Technical Proposal - Certificate Envelope Format

Syntax and Grammar

Here's a ABNF grammar for the certificate envelope format:

certificate = begin *header content end

begin = "-----BEGIN ZEROMQ CERTIFICATE-----" eoln
eoln = CR | LF | CRLF

header = header-name ": " header-value eoln
header-name = defined-header / extension-header
defined-header = "Version"
               / "Mechanism"
               / "Content-security"
               / "Content-signed-by"
               / "Content-signed-to"
               / "Comment"
extension-header = "X-" 1*62(LETTER / DIGIT / "-")
header-value = *header-cont header-last
header-cont = 1*CHAR "\" eoln
header-last = 1*CHAR eoln

content = *clear-frame / content-crypt
clear-frame = "-" / (*clear-cont clear-last)
clear-cont = 1*71CHAR "\" eoln
clear-last = 1*72CHAR eoln

content-crypt = length-frame armored-frame
length-frame = 1*DIGIT "," 1*DIGIT "," signature
signature = 15(signature-octet ":") signature-octet
signature-octet = 2(DIGIT / "a" / "b" / "c" / "d" / "e" / "f" )

armored-frame = *armored-cont armored-last
armored-cont = 1*71armored-char "\" eoln
armored-last = 1*72armored-char eoln
armored-char = DIGIT / LETTER
             / "." / "-" / ":" / "+" / "=" / "^" / "!" / "/"
             / "*" / "?" / "&" / "<" / ">" / "(" / ")" / "["
             / "]" / "{" / "}" / "@" / "%" / "$" / "#"

end = "-----END ZEROMQ CERTIFICATE-----" eoln

Notes on this syntax:

  • Header names are case-insensitive, while header values are case-sensitive.
  • The order of headers is not relevant except that a second header with the same name as the first will override the first header.
  • Header values are limited to 1,024 characters. RFC 4716 allows quoted values but this adds nothing so I've not allowed that.
  • The content starts on the first line not containing ": ".

The Version Header

Specifies the version of the certificate format used.
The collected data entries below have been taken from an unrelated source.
/-- Stride and count of each index of a register, outermost first; a single register has none. -/
def Reg.dims (r : Reg) : List (Nat × Nat) :=
  match r with
  | .RGC_QOS_WGT => [(0x1000000, 8)]
  | .RGC_EARLY_READ => [(0x1000000, 8)]
  | .RGC_FENCE_CAUSE => [(0x1000000, 8)]
  | .RGC_EBUF_LAT => [(0x1000000, 5), (4, 8)]
  | .RGC_EBUF_SLIP => [(0x1000000, 5)]
  | .PATH_CTL => [(0x1000000, 4), (0x10000, 2), (0x1000, 8)]
  | .PATH_STAT => [(0x1000000, 4), (0x10000, 2), (0x1000, 8)]
  | .SYN_STAT => [(0x1000000, 4), (0x1000, 2)]
  | .SYN_FINE => [(0x1000000, 4), (0x1000, 2)]
  | .FEN_PROT_CFG => [(0x1000000, 4)]
  | .FEN_RFFE_CMD => [(0x1000000, 4)]
  | .FEN_RFFE_RSP => [(0x1000000, 4)]
  | .FEN_RFFE_CFG => [(0x1000000, 4)]
  | .FEN_RFFE_POLL => [(0x1000000, 4), (4, 16)]
  | .FEN_FAST_TIM => [(0x1000000, 4)]
  | .FEN_BIAS => [(0x1000000, 4), (4, 16)]
  | .FEN_COEX_CFG => [(0x1000000, 4), (4, 3)]
  | .FEN_CNT_DELAYED => [(0x1000000, 4)]
  | .FEN_CNT_LATE => [(0x1000000, 4)]
  | .FEN_CNT_LOCK_LOST => [(0x1000000, 4)]
  | .FEN_CNT_GUARD_CLAMP => [(0x1000000, 4)]
  | .FEN_CNT_GUARD_BLOCK => [(0x1000000, 4)]
  | .FEN_CNT_COEX_PREEMPT => [(0x1000000, 4)]
  | .FEN_CNT_RFFE_NOACK => [(0x1000000, 4)]
  | .FEN_CNT_PATH_FAULT => [(0x1000000, 4)]
  | .DFE_ROUTE_STAT => [(0x1000000, 4), (4, 16)]
  | .DFE_TXF_COEF => [(0x1000000, 4), (4, 24)]
  | .DFE_MASK => [(0x1000000, 4), (4, 16)]
  | .DFE_TXF_CTL => [(0x1000000, 4)]
  | .DFE_TXF_STAT => [(0x1000000, 4)]
  | .DFE_CFR_CFG => [(0x1000000, 4), (4, 16)]
  | .DFE_CNT_CFR => [(0x1000000, 4)]
  | .BEAM_TBL_BASE => [(0x1000000, 4), (4, 8)]
  | .BEAM_CFG => [(0x1000000, 4)]
  | .BEAM_COMMIT => [(0x1000000, 4)]
  | .BEAM_STAT => [(0x1000000, 4)]
  | .BEAM_CNT_MISS => [(0x1000000, 4)]
  | .BEAM_CNT_BADREC => [(0x1000000, 4)]
  | .BEAM_CNT_NORM => [(0x1000000, 4)]
  | .DPD_CTL => [(0x1000000, 4), (0x1000, 16)]
  | .DPD_COMMIT => [(0x1000000, 4), (0x1000, 16)]
  | .DPD_STAT => [(0x1000000, 4), (0x1000, 16)]
  | .DPD_CNT_SAT => [(0x1000000, 4), (0x1000, 16)]
  | .DPD_CNT_REVERT => [(0x1000000, 4), (0x1000, 16)]
  | .ORX_CFG => [(0x1000000, 4)]
  | .ORX_CPL => [(0x1000000, 4), (4, 16)]
  | .ORX_RING_BASE => [(0x1000000, 4), (4, 2)]
  | .ORX_CAP_POP => [(0x1000000, 4)]
  | .ORX_SLOT_FREE => [(0x1000000, 4)]
  | .ORX_CNT_VISIT => [(0x1000000, 4)]
  | .ORX_CNT_STALL => [(0x1000000, 4)]
  | .ORX_CNT_ABANDON => [(0x1000000, 4)]
  | .CAL_CTL => [(0x1000000, 4)]
  | .CAL_CFG => [(0x1000000, 4)]
  | .CAL_STAT => [(0x1000000, 4)]
  | .CAL_TEMP => [(0x1000000, 4)]
  | .CAL_QW => [(0x1000000, 4)]
  | .CAL_QW_INFO => [(0x1000000, 4)]
  | .CAL_REJ => [(0x1000000, 4)]
  | .CAL_CNT_RUN => [(0x1000000, 4)]
  | .CAL_CNT_REJECT => [(0x1000000, 4)]
  | .CAL_CNT_FORCED => [(0x1000000, 4)]
  | .CAL_CNT_REBOOK => [(0x1000000, 4)]
  | .CAL_WIN_SEL => [(0x1000000, 4)]
  | .CAL_COMMIT => [(0x1000000, 4)]
  | .CAL_RED => [(0x1000000, 4)]
  | .CAL_XP_CTL => [(0x1000000, 4)]
  | .CAL_XP_ADDR => [(0x1000000, 4)]
  | .CAL_XP_STAT => [(0x1000000, 4)]
  | .HKA_CH => [(0x1000, 2), (4, 64)]
  | .HKA_VAL => [(0x1000, 2), (4, 64)]
  | .PHY_LINK_STAT => [(0x10000, 3)]
  | .PHY_CFG => [(0x10000, 3)]
  | .PHY_MAX_PSDU => [(0x10000, 3)]
  | .PHY_PUNCT => [(0x10000, 3)]
  | .PHY_CCA_CFG => [(0x10000, 3)]
  | .PHY_CCA_STAT => [(0x10000, 3)]
  | .PHY_DSSS_CFG => [(0x10000, 3)]
  | .PHY_RX_PPDU => [(0x10000, 3)]
  | .PHY_FALSE_START => [(0x10000, 3)]
  | .PHY_CAPTURE_LOST => [(0x10000, 3)]
  | .PHY_OVERSIZE => [(0x10000, 3)]
  | .PHY_UNSUPPORTED => [(0x10000, 3)]
  | .PHY_HDR_FAIL => [(0x10000, 3)]
  | .PHY_RX_ABORT => [(0x10000, 3)]
  | .PHY_TX_PPDU => [(0x10000, 3)]
  | .PHY_TX_NOSTART => [(0x10000, 3)]
  | .PHY_DFS_CFG => [(0x10000, 3)]
  | .PHY_DFS_CTL => [(0x10000, 3)]
  | .PHY_DFS_MAP => [(0x10000, 3)]
  | .PHY_DFS_POP => [(0x10000, 3)]
  | .PHY_DFS_STAMP => [(0x10000, 3)]
  | .PHY_DFS_QDROP => [(0x10000, 3)]
  | .PHY_DFS_PAT_W0 => [(0x10000, 3), (8, 8)]
  | .PHY_DFS_PAT_W1 => [(0x10000, 3), (8, 8)]
  | .WAC_LINK_CFG => [(4, 3)]
  | .WAC_EDCA => [(0x10, 3), (4, 4)]
  | .WAC_SCHED_CFG => [(4, 3)]
  | .WAC_LINK_STAT => [(4, 3)]
  | .WAC_TBL_WIN => [(4, 32)]
  | .FHU_MAC_LO => [(8, 2)]
  | .FHU_MAC_HI => [(8, 2)]
  | .FHU_CAR_CFG => [(4, 8)]
  | .FHU_CAR_DYN => [(4, 8)]
  | .FHU_GAP_W0 => [(8, 8)]
  | .FHU_GAP_W1 => [(8, 8)]
  | .FHU_EAXC_W0 => [(8, 256)]
  | .FHU_EAXC_W1 => [(8, 256)]
  | .TXA_CH_CFG_W0 => [(8, 16)]
  | .TXA_CH_CFG_W1 => [(8, 16)]
  | .TXA_CH_STAT => [(4, 16)]
  | .PRS_PORT_CFG_W0 => [(8, 24)]
  | .PRS_PORT_CFG_W1 => [(8, 24)]
  | .PRS_STAT => [(4, 2)]
  | .PRS_CNT_MAL => [(4, 8)]
  | .PRS_CNT_PASS => [(4, 2)]
  | .PRS_CNT_ING_DROP => [(4, 24)]
  | .FLW_TBL_WIN => [(4, 16)]
  | .FLW_SW_RX_BASE => [(0x40, 9)]
  | .FLW_SW_RX_CFG => [(0x40, 9)]
  | .FLW_SW_RX_TAIL => [(0x40, 9)]
  | .FLW_SW_RX_HEAD => [(0x40, 9)]
  | .FLW_SW_RX_FREE => [(0x40, 9)]
  | .FLW_SW_TX_BASE => [(0x40, 9)]
  | .FLW_SW_TX_CFG => [(0x40, 9)]
  | .FLW_SW_TX_TAIL => [(0x40, 9)]
  | .FLW_SW_TX_HEAD => [(0x40, 9)]
  | .FLW_SW_TX_CPL_POP => [(0x40, 9)]
  | .ETH_CFG => [(0x1000, 8)]
  | .ETH_MSEC_CFG => [(0x1000, 8)]
  | .ETH_MSEC_WIN => [(0x1000, 8)]
  | .ETH_CNT_RX_OK => [(0x1000, 8)]
  | .ETH_CNT_RX_FCS => [(0x1000, 8)]
  | .ETH_CNT_RX_RUNT => [(0x1000, 8)]
  | .ETH_CNT_RX_OVERSIZE => [(0x1000, 8)]
  | .ETH_CNT_TX_OK => [(0x1000, 8)]
  | .ETH_CNT_TX_MTU => [(0x1000, 8)]
  | .ETH_CNT_MSEC_AUTH => [(0x1000, 8)]
  | .ETH_CNT_MSEC_REPLAY => [(0x1000, 8)]
  | .ETH_CNT_MSEC_NOSA => [(0x1000, 8)]
  | .ETH_CNT_MSEC_UNTAGGED => [(0x1000, 8)]
  | .ETH_CNT_MSEC_PN_EXH => [(0x1000, 8)]
  | .TMG_COLOR_MAP => [(4, 4)]
  | .TMG_PORT_CFG_W0 => [(8, 24)]
  | .TMG_PORT_CFG_W1 => [(8, 24)]
  | .TMG_TBL_WIN => [(4, 8)]
  | .TMG_GATE_CTL => [(0x40, 8)]
  | .TMG_GATE_CYCLE => [(0x40, 8)]
  | .TMG_GATE_BASE_NS => [(0x40, 8)]
  | .TMG_GATE_BASE_S_LO => [(0x40, 8)]
  | .TMG_GATE_BASE_S_HI => [(0x40, 8)]
  | .TMG_GATE_STAT => [(0x40, 8)]
  | .NTU_PTP_CFG => [(4, 10)]
  | .APC_CORE_CTL => [(0x1000, 8)]
  | .APC_CORE_START_LO => [(0x1000, 8)]
  | .APC_CORE_START_HI => [(0x1000, 8)]
  | .APC_CORE_STAT => [(0x1000, 8)]
  | .RGC_CORE_CTL => [(0x1000000, 6)]
  | .RGC_CORE_STAT => [(0x1000000, 6)]
  | .RGC_CORE_DWIN => [(0x1000000, 6)]
  | .TLY_ENQ_W => [(4, 6)]
  | .TLY_CUR_W => [(4, 8)]
  | .TLY_ROD_STAT => [(4, 16)]
  | .TLY_CORE_RODS => [(4, 14)]
  | .TLY_DLY_CFG => [(4, 4)]
  | .TLY_REL_POP => [(4, 16)]
  | .EVT_MASK => [(4, 8)]
  | .RKN_CTL => [(0x800, 32)]
  | .RKN_STAT => [(0x800, 32)]
  | .RKN_PC => [(0x800, 32)]
  | .RKN_CNT_SAT => [(0x800, 32)]
  | .RKN_CNT_CYC => [(0x800, 32)]
  | .RKN_S => [(0x800, 32), (4, 16)]
  | .RKN_ACC_LO => [(0x800, 32), (8, 32)]
  | .RKN_ACC_HI => [(0x800, 32), (8, 32)]
  | .SRM_USE => [(4, 4)]
  | .DMC_STAT => [(0x10000, 2)]
  | .DMC_CFG => [(0x10000, 2)]
  | .DMC_ACT_CFG => [(0x10000, 2)]
  | .DMC_RT_CFG => [(0x10000, 2)]
  | .DMC_DIST_STAT => [(0x10000, 2)]
  | .DMC_ECC_ADDR => [(0x10000, 2)]
  | .DMC_CNT_CORR => [(0x10000, 2)]
  | .DMC_CNT_UNCORR => [(0x10000, 2)]
  | .DMC_CNT_PANIC => [(0x10000, 2)]
  | .DMC_CNT_RT_LATE => [(0x10000, 2)]
  | .DMC_CNT_INORDER => [(0x10000, 2)]
  | .DMC_CNT_THROT => [(0x10000, 2)]
  | .DMC_CNT_TREF => [(0x10000, 2)]
  | .CIP_SLOT_KEY => [(4, 8)]
  | .CIP_JOB_BASE => [(0x40, 4)]
  | .CIP_JOB_CFG => [(0x40, 4)]
  | .CIP_JOB_TAIL => [(0x40, 4)]
  | .CIP_JOB_HEAD => [(0x40, 4)]
  | .CIP_CPL_POP => [(0x40, 4)]
  | .CIP_CPL_INFO => [(0x40, 4)]
  | .AO_RAIL_STAT => [(4, 19)]
  | .WAK_WRX_ID => [(4, 4)]
  | .RGC_ERR_ADDR_LO => [(0x1000000, 8)]
  | .RGC_ERR_ADDR_HI => [(0x1000000, 8)]
  | .RGC_ERR_INFO => [(0x1000000, 8)]
  | .RGC_ERR_TIME => [(0x1000000, 8)]
  | .RGC_HANG_CFG => [(0x1000000, 8)]
  | .ASH_WIN => [(4, 16)]
  | .AO_AGE_STAT => [(4, 8)]
  | .SDS_LANE_STAT => [(4, 8)]
  | .SDS_PORT_STAT => [(4, 8)]
  | .SDS_CNT_FEC_CORR => [(4, 8)]
  | .SDS_CNT_FEC_UNCORR => [(4, 8)]
  | .SDS_CNT_LINK_DOWN => [(4, 8)]
  | .HL_WIN_W0 => [(0x40, 8), (0x10, 4)]
  | .HL_WIN_W1 => [(0x40, 8), (0x10, 4)]
  | .HL_WIN_W2 => [(0x40, 8), (0x10, 4)]
  | .HL_FN_ERR => [(4, 8)]
  | .CAL_WIN => [(0x1000000, 4), (4, 32)]
  | .DPD_SHADOW => [(0x1000000, 4), (0x1000, 16), (0x100, 8), (4, 64)]
  | .IDN_LOCK => [(4, 272)]
  | .AO_STATUS => []
  | .AO_PUSH_CTL => []
  | .AO_PUSH_DATA => []
  | .AO_PUSH_STAT => []
  | .AO_BOOT_INFO => []
  | .AO_IMAGE_SERIAL => []
  | .AO_SERIAL_FLOOR => []
  | .RGC_RESTACK_CTL => []
  | .RGC_RESTACK_TIME => []
  | .RGC_RESTACK_STAT => []
  | .RGC_STACK_CUR => []
  | .RGC_ASYNC_CFG => []
  | .HKA_CFG => []
  | .HKA_POP => []
  | .HKA_QLEVEL => []
  | .HKA_CHK_STAT => []
  | .HKA_CNT_QDROP => []
  | .HKA_CNT_PLAUS => []
  | .SND_CFG => []
  | .SND_RING_BASE => []
  | .SND_RING_SIZE => []
  | .SND_EST_POP => []
  | .SND_SLOT_FREE => []
  | .SND_CNT_DROP => []
  | .LDPC_CFG => []
  | .LDPC_STAT => []
  | .LDPC_CNT_DROP => []
  | .LDPC_CNT_FAIL => []
  | .WAC_MLD_ADDR_LO => []
  | .WAC_MLD_ADDR_HI => []
  | .WAC_TWT_CFG => []
  | .WAC_BA_CFG => []
  | .WAC_Q_CFG => []
  | .WAC_TBL_SEL => []
  | .WAC_TBL_CTL => []
  | .WAC_TBL_STAT => []
  | .WAC_MTX_BASE => []
  | .WAC_MTX_CFG => []
  | .WAC_MTX_TAIL => []
  | .WAC_MTX_HEAD => []
  | .WAC_MTX_CPL_POP => []
  | .WAC_MRX_BASE => []
  | .WAC_MRX_CFG => []
  | .WAC_MRX_TAIL => []
  | .WAC_MRX_HEAD => []
  | .WAC_MRX_FREE => []
  | .WAC_BSR_POP => []
  | .WAC_AFC_ADDR => []
  | .WAC_AFC_CTL => []
  | .WAC_AFC_STAT => []
  | .WAC_AFC_SERIAL => []
  | .WAC_CNT_DUP => []
  | .WAC_CNT_OLD => []
  | .WAC_CNT_REPLAY => []
  | .WAC_CNT_MIC_FAIL => []
  | .WAC_CNT_REORDER_TO => []
  | .WAC_CNT_RETRY_DROP => []
  | .WAC_CNT_LIFETIME => []
  | .WAC_CNT_TWT_MISS => []
  | .WAC_CNT_TWT_TEARDOWN => []
  | .WAC_CNT_UNAUTH => []
  | .WAC_CNT_NOSTA => []
  | .WAC_CNT_TX_OVERSIZE => []
  | .WAC_CNT_MRX_DROP => []
  | .WAC_CNT_QW_UNCOVERED => []
  | .WAC_CNT_BCN_DROP => []
  | .WAC_CNT_REFUSED => []
  | .FHU_CFG => []
  | .FHU_FRAME_OFF => []
  | .FHU_TIME_CFG => []
  | .FHU_WIN_UP => []
  | .FHU_WIN_CPDL => []
  | .FHU_WIN_CPUL => []
  | .FHU_MAX_FRAME => []
  | .FHU_BUF_BASE => []
  | .FHU_BUF_CFG => []
  | .FHU_STAT => []
  | .FHU_RET_POP => []
  | .FHU_RET_INFO => []
  | .FHU_RET_FREE => []
  | .FHU_CNT_ON_TIME => []
  | .FHU_CNT_EARLY => []
  | .FHU_CNT_LATE => []
  | .FHU_CNT_CP_EARLY => []
  | .FHU_CNT_CP_LATE => []
  | .FHU_CNT_MALFORMED => []
  | .FHU_CNT_UNSUPPORTED => []
  | .FHU_CNT_UNKNOWN => []
  | .FHU_CNT_SEQ_ERR => []
  | .FHU_CNT_DUP => []
  | .FHU_CNT_OVERSIZE => []
  | .FHU_CNT_NO_CPLANE => []
  | .FHU_CNT_BUF_FULL => []
  | .FHU_CNT_CONFLICT => []
  | .FHU_CNT_BAD_BEAM => []
  | .FHU_CNT_W_SAT => []
  | .FHU_CNT_TX_LOST => []
  | .FHU_CNT_TX_TRUNC => []
  | .FHU_CNT_RESTACK_DISC => []
  | .FHU_CNT_NO_TIME => []
  | .FHU_CNT_RET_DROP => []
  | .FHU_CNT_UL_TX => []
  | .TXA_CFG => []
  | .TXA_DET_CFG => []
  | .TXA_SYNC => []
  | .TXA_KEY => []
  | .TXA_DL_CFG => []
  | .TXA_DL2_CFG => []
  | .TXA_FB_CFG => []
  | .TXA_FB_STAT => []
  | .TXA_RX_BASE => []
  | .TXA_RX_CFG => []
  | .TXA_RX_TAIL => []
  | .TXA_RX_HEAD => []
  | .TXA_DL_PUSH => []
  | .TXA_DL_CPL_POP => []
  | .TXA_DL_CPL_INFO => []
  | .TXA_CTR_SEL => []
  | .TXA_CTR_DATA => []
  | .TXA_CNT_RX_OK => []
  | .TXA_CNT_FALSE_DET => []
  | .TXA_CNT_HDR_FAIL => []
  | .TXA_CNT_CAPTURE_LOST => []
  | .TXA_CNT_OVERSIZE => []
  | .TXA_CNT_CRC_FAIL => []
  | .TXA_CNT_NETID => []
  | .TXA_CNT_MIC_FAIL => []
  | .TXA_CNT_REPLAY => []
  | .TXA_CNT_DUP_ACKED => []
  | .TXA_CNT_RX_DROP => []
  | .TXA_CNT_RX_ABORT => []
  | .TXA_CNT_DL_SENT => []
  | .TXA_CNT_DL_FAIL => []
  | .TXA_CNT_RESTACK_DISC => []
  | .TXA_CNT_FB_FORCED => []
  | .PRS_MAL_ACT => []
  | .PRS_ING_CFG => []
  | .PRS_CNT_RECIRC => []
  | .FLW_CFG => []
  | .FLW_RMAC_LO => []
  | .FLW_RMAC_HI => []
  | .FLW_FT_BASE => []
  | .FLW_AGE_CFG => []
  | .FLW_AGE_CFG2 => []
  | .FLW_VER_CTL => []
  | .FLW_VER_STAT => []
  | .FLW_VER_GEN => []
  | .FLW_VER_FAIL => []
  | .FLW_MISS_STAT => []
  | .FLW_SW_PEND => []
  | .FLW_EXP_BASE => []
  | .FLW_EXP_CFG => []
  | .FLW_EXP_TAIL => []
  | .FLW_EXP_HEAD => []
  | .FLW_TBL_SEL => []
  | .FLW_TBL_CTL => []
  | .FLW_TBL_STAT => []
  | .FLW_CNT_NO_ROUTE => []
  | .FLW_CNT_TTL => []
  | .FLW_CNT_MTU => []
  | .FLW_CNT_ACL_DENY => []
  | .FLW_CNT_MISS_DROP => []
  | .FLW_CNT_LEARN_FAIL => []
  | .FLW_CNT_NAT_EXHAUST => []
  | .FLW_CNT_NAT_UNSUP => []
  | .FLW_CNT_ESP_AUTH => []
  | .FLW_CNT_ESP_REPLAY => []
  | .FLW_CNT_ESP_NOSA => []
  | .FLW_CNT_L2_MOVE => []
  | .FLW_CNT_L2_LEARN_FAIL => []
  | .FLW_CNT_EXP_DROP => []
  | .FLW_CNT_SW_RX_DROP => []
  | .FLW_CNT_BAD_DESC => []
  | .TMG_CFG => []
  | .TMG_BUF_CFG => []
  | .TMG_BUF_STAT => []
  | .TMG_TBL_SEL => []
  | .TMG_TBL_CTL => []
  | .TMG_TBL_STAT => []
  | .TMG_CNT_ENQ => []
  | .TMG_CNT_METER_DROP => []
  | .TMG_CNT_Q_DROP => []
  | .TMG_CNT_BUF_DROP => []
  | .TMG_CNT_NO_SUB => []
  | .TMG_CNT_LINK_DROP => []
  | .TMG_CNT_FLUSH => []
  | .TMG_CNT_GATE_OVERSIZE => []
  | .NTU_CFG => []
  | .NTU_HOLD_CFG => []
  | .NTU_STATUS => []
  | .NTU_UNC => []
  | .NTU_TIME_NS => []
  | .NTU_TIME_S_LO => []
  | .NTU_TIME_S_HI => []
  | .NTU_RAW_LO => []
  | .NTU_RAW_HI => []
  | .NTU_STAMP => []
  | .NTU_TIME_RATE_LO => []
  | .NTU_TIME_RATE_HI => []
  | .NTU_STEP_NS => []
  | .NTU_SET_NS => []
  | .NTU_SET_S_LO => []
  | .NTU_SET_S_HI => []
  | .NTU_TIME_CTL => []
  | .NTU_TIME_STAT => []
  | .NTU_LOCK_UNC => []
  | .NTU_OP8_INCR => []
  | .NTU_SLP_RATIO => []
  | .NTU_CNT_STEP_REFUSED => []
  | .NTU_CNT_SERVO_TO => []
  | .NTU_CNT_TXTS_DROP => []
  | .NTU_TXTS_POP => []
  | .NTU_TXTS_VAL => []
  | .NTU_PPS_CFG => []
  | .NTU_PPS_IN_TS => []
  | .NTU_CAP_STAT => []
  | .NTU_TSYNC_TS => []
  | .NTU_TSYNC_CFG => []
  | .NTU_TSYNC_START => []
  | .NTU_TSYNC_PERIOD => []
  | .NTU_SYNCE_CFG => []
  | .NTU_SYNCE_STAT => []
  | .NTU_PTM_CTL => []
  | .NTU_PTM_STAT => []
  | .NTU_PTM_T1 => []
  | .NTU_PTM_T4 => []
  | .NTU_PTM_MT_LO => []
  | .NTU_PTM_MT_HI => []
  | .NTU_PTM_DELAY => []
  | .APC_CFG => []
  | .TLY_ENQ_DUE => []
  | .TLY_ENQ_GO => []
  | .TLY_ENQ_STAT => []
  | .TLY_DLY_CANCEL => []
  | .TLY_PICK => []
  | .TLY_DONE_RES => []
  | .TLY_DONE => []
  | .TLY_REL_RES => []
  | .TLY_REL_PEND => []
  | .TLY_CNT_FULL => []
  | .TLY_CNT_FENCED => []
  | .TLY_CNT_DLY_LATE => []
  | .EVT_CLAIM => []
  | .EVT_CLAIM_TS => []
  | .EVT_HCLAIM => []
  | .EVT_CLR => []
  | .EVT_EVTOUT_CFG => []
  | .EVT_PEND_SEL => []
  | .EVT_PEND => []
  | .SRM_CFG => []
  | .SRM_STAT => []
  | .SRM_RET_LO => []
  | .SRM_RET_HI => []
  | .SRM_ECC_ADDR => []
  | .SRM_CNT_CORR => []
  | .SRM_CNT_UNCORR => []
  | .PBF_CFG => []
  | .PBF_STAT => []
  | .PBF_CNT_SPILL_CAP => []
  | .IDN_DEVICE_ID_LO => []
  | .IDN_DEVICE_ID_HI => []
  | .IDN_REV => []
  | .IDN_LIFECYCLE => []
  | .IDN_NONCE_LO => []
  | .IDN_NONCE_HI => []
  | .IDN_TAMPER_CFG => []
  | .KLN_MB_REQ => []
  | .KLN_MB_GO => []
  | .KLN_MB_STAT => []
  | .KLN_STAT => []
  | .CIP_SLOT_CTL => []
  | .CIP_SLOT_STAT => []
  | .CIP_ATTR_SEL => []
  | .CIP_ATTR => []
  | .CIP_CNT_JOBS => []
  | .CIP_CNT_AUTH_FAIL => []
  | .CIP_CNT_POLICY => []
  | .CIP_CNT_BAD_DESC => []
  | .AO_SLEEP_CTL => []
  | .AO_SLEEP_CFG => []
  | .AO_SLEEP_STAT => []
  | .AO_SLEEP_REC => []
  | .AO_WAKE_REC0 => []
  | .AO_WAKE_REC1 => []
  | .AO_WAKE_REC2 => []
  | .AO_WAKE_REC3 => []
  | .AO_WAKE_FAIL => []
  | .AO_VF_CTL => []
  | .AO_ISL_CTL => []
  | .AO_VF_STAT => []
  | .WAK_EN => []
  | .WAK_GPIO => []
  | .WAK_WRX => []
  | .WAK_TIMER => []
  | .ASH_STAT => []
  | .ASH_SEQ => []
  | .ASH_DROPS => []
  | .ASH_CFG => []
  | .ASH_CTL => []
  | .ASH_SEL => []
  | .HL_STAT => []
  | .SMB_STAT => []
  | .SMB_CNT_TIMEOUT => []
  | .SMB_CNT_PEC => []
  | .SMB_CNT_BAD => []
  | .XIO_SPI_CTL => []
  | .XIO_SPI_ADDR => []
  | .XIO_SPI_SYS => []
  | .XIO_SPI_STAT => []
  | .XIO_GPIO_OUT => []
  | .XIO_GPIO_OE => []
  | .XIO_GPIO_IN => []
  | .XIO_GPIO_PULL => []
  | .XIO_GPIO_IRQ => []
  | .XIO_GPIO_EDGE => []
  | .AO_WAKE_TICKS => []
This header is mandatory. It may have these values:

  • 0.1 - specifies draft version 1. Draft versions do not provide any guarantee of backwards compatibility.

The Mechanism Header

Specifies the security mechanism that the certificate implements. This header is mandatory. It may have these values:

  • PLAIN - implements the ZeroMQ PLAIN mechanism, as defined by ZMQ RFCs 24.
  • CURVE - implements the ZeroMQ CURVE mechanism, as defined by ZMQ RFCs 25 and 26.

The content depends on the mechanism and will be defined separately for each standardized mechanism.

The Content-security Header

Specifies whether the content is encrypted and how. This header is optional. It may have these values:

  • clear - the content is carried as clear text.
  • password - the content is encrypted using a symmetric key derived from a user-supplied password, using the scrypt algorithm. Note: this needs more study and explanation.
  • signed - the content is authenticated and encrypted using the crypto_box function of NaCl or libsodium.

If the Content-signed-by and Content-signed-to headers are present, Content-security defaults to "signed", else to "plain".

The Content-signed-by Header

When Content-security is "signed", specifies the sender's public key used to authenticate the content. The key is provided in Z85 format and must be 40 characters long. The recipient uses this to authenticate the certificate content (not the certificate itself, which must be authenticated by some other channel).

The Content-signed-to Header

When Content-security is "signed", specifies the recipient's public key used to encrypt the content. The key is provided in Z85 format and must be 40 characters long. The recipient uses this to find the correct secret key to decrypt the content.

The Comment Header

Contains a user-specified comment. The comment MAY be displayed when using the key. The comment MUST be stored with the certificate and copied if the certificate is recreated on disk.

Validating a Certificate

When reading a certificate, these are the minimum set of validations the code should do. A certificate that fails any of these checks can be considered invalid:

  • The certificate has valid begin and end lines.
  • The version and mechanism headers are present, and have valid values.
  • The content, if encrypted, has a valid size and fingerprint.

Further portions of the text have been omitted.